WORK ORDER =
Whenever a line in the data contains "there", show that line.

Collection entries:
★ ★ ★
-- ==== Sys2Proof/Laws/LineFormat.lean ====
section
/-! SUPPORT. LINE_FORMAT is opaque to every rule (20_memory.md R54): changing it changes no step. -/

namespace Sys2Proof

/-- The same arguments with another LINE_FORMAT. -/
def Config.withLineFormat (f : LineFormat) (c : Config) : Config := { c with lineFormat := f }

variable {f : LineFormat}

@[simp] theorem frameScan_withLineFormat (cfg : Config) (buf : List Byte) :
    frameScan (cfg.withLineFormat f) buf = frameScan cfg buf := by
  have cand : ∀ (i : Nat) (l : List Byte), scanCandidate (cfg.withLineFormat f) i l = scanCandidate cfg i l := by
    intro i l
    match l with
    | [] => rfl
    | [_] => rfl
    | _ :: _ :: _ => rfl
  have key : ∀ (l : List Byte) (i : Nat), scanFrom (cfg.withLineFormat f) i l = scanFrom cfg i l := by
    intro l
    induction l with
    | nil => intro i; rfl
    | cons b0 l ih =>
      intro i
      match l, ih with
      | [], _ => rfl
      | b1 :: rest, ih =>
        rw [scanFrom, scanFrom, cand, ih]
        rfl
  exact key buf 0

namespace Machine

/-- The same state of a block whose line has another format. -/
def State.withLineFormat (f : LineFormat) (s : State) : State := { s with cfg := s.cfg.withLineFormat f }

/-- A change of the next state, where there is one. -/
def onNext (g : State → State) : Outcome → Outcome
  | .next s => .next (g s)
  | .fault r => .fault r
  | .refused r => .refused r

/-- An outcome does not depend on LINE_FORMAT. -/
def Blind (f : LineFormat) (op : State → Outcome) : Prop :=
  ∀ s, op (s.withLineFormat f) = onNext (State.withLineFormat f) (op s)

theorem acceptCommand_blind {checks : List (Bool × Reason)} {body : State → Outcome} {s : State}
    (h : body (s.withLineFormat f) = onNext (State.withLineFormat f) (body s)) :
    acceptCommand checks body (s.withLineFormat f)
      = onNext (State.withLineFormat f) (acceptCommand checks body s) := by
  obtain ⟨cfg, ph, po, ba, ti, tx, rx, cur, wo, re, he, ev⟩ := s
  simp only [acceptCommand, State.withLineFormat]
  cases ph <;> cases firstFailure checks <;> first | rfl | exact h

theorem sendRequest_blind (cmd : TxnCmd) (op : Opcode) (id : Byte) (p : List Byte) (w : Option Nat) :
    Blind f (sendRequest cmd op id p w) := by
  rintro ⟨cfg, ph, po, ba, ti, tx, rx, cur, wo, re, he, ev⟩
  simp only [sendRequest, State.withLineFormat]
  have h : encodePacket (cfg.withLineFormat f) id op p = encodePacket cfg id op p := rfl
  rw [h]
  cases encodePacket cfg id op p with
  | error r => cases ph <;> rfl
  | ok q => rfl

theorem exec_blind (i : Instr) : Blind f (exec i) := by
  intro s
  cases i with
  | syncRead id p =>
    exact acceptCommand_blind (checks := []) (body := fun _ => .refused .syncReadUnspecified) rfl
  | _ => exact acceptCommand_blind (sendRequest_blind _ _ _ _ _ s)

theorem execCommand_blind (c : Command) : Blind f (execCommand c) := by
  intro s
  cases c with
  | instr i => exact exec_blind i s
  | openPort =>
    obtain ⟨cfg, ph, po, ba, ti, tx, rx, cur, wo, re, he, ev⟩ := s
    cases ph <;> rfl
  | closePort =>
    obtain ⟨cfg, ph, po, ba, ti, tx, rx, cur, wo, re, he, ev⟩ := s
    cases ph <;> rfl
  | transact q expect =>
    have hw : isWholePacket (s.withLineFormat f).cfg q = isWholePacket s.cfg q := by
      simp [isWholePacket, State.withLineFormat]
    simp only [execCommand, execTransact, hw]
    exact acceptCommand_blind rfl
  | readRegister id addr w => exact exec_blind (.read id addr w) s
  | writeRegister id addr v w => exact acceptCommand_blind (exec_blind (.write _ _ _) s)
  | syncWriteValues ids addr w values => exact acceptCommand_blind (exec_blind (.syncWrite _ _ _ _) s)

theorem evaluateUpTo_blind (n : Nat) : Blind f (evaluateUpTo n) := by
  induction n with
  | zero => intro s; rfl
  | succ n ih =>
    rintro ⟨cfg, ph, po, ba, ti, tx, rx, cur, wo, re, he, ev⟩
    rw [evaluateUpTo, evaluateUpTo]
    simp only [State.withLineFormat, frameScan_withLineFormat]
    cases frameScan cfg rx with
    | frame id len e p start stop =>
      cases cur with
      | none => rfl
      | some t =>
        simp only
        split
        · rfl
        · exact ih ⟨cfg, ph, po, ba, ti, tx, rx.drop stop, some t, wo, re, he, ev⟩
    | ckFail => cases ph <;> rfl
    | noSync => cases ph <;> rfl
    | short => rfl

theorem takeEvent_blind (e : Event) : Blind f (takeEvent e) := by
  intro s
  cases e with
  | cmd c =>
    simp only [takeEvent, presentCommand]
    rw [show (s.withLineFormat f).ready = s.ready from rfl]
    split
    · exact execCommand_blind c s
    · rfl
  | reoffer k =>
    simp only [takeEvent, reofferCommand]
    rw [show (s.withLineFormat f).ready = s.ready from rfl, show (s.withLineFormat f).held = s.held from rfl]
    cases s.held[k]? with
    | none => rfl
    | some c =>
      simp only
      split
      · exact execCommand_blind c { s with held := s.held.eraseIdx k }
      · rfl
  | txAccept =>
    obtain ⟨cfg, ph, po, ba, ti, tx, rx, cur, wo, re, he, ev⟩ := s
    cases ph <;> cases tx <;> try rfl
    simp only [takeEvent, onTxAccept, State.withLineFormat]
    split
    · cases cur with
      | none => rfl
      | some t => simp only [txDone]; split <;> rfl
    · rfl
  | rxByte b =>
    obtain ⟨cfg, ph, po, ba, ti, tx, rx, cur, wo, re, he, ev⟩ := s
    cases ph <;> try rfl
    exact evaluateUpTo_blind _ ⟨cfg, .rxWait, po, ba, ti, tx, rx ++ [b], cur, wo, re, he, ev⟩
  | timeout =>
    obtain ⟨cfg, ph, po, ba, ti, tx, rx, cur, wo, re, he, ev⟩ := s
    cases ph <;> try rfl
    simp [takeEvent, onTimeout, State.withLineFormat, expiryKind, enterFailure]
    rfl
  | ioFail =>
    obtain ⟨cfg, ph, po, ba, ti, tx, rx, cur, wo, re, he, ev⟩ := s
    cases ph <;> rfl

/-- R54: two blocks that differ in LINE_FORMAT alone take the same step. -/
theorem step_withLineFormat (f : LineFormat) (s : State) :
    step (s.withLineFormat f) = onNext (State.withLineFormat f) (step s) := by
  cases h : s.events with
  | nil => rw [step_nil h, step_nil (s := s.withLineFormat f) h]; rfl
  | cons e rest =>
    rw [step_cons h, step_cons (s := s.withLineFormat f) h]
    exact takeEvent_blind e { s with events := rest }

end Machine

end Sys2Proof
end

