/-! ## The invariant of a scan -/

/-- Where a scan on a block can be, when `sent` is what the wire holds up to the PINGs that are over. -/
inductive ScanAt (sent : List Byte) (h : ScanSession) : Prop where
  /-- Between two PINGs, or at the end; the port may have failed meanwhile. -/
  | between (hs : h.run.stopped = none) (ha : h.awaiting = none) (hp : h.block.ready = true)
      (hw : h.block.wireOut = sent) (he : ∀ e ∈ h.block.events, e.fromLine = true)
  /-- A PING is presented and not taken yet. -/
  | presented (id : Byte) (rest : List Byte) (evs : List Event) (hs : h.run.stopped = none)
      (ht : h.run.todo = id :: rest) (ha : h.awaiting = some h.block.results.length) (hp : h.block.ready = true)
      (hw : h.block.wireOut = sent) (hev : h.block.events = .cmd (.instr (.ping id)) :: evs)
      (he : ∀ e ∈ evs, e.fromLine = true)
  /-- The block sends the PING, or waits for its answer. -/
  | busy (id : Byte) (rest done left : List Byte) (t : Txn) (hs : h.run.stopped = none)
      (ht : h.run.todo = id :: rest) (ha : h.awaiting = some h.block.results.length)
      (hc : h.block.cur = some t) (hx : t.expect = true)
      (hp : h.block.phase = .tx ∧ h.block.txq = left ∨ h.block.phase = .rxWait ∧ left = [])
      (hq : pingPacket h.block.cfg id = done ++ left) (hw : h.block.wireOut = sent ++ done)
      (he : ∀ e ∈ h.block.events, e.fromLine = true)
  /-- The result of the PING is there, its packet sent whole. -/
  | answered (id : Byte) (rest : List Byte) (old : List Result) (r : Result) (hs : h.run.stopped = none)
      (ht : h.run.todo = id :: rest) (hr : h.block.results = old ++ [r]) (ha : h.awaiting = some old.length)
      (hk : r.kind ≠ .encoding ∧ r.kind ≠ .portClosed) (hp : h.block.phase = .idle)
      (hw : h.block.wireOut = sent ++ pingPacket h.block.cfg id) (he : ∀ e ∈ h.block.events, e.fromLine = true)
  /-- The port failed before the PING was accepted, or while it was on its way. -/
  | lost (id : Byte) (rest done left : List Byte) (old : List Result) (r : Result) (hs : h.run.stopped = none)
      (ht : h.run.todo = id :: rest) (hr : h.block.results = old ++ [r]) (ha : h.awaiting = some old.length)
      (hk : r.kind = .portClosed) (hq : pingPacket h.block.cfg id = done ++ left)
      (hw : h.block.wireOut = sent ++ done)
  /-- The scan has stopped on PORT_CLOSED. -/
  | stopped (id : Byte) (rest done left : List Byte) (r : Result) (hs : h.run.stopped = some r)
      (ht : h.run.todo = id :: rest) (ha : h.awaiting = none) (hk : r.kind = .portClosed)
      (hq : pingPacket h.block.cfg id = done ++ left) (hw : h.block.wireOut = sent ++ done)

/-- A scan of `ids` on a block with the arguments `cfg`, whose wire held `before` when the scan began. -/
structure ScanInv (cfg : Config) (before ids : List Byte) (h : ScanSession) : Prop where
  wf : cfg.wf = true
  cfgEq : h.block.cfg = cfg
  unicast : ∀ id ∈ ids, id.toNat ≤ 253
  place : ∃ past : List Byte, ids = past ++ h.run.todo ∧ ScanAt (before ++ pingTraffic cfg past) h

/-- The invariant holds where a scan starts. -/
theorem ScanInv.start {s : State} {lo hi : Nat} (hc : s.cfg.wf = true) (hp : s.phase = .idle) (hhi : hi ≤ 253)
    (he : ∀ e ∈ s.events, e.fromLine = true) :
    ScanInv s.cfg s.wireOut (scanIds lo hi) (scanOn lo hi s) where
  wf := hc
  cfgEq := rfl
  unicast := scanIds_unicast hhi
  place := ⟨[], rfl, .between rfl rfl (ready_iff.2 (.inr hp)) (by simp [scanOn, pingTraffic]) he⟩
★ ★ ★
RESPONSE =
/-- A change of the next state, where there is one. -/
  /-- The result of the PING is there, its packet sent whole. -/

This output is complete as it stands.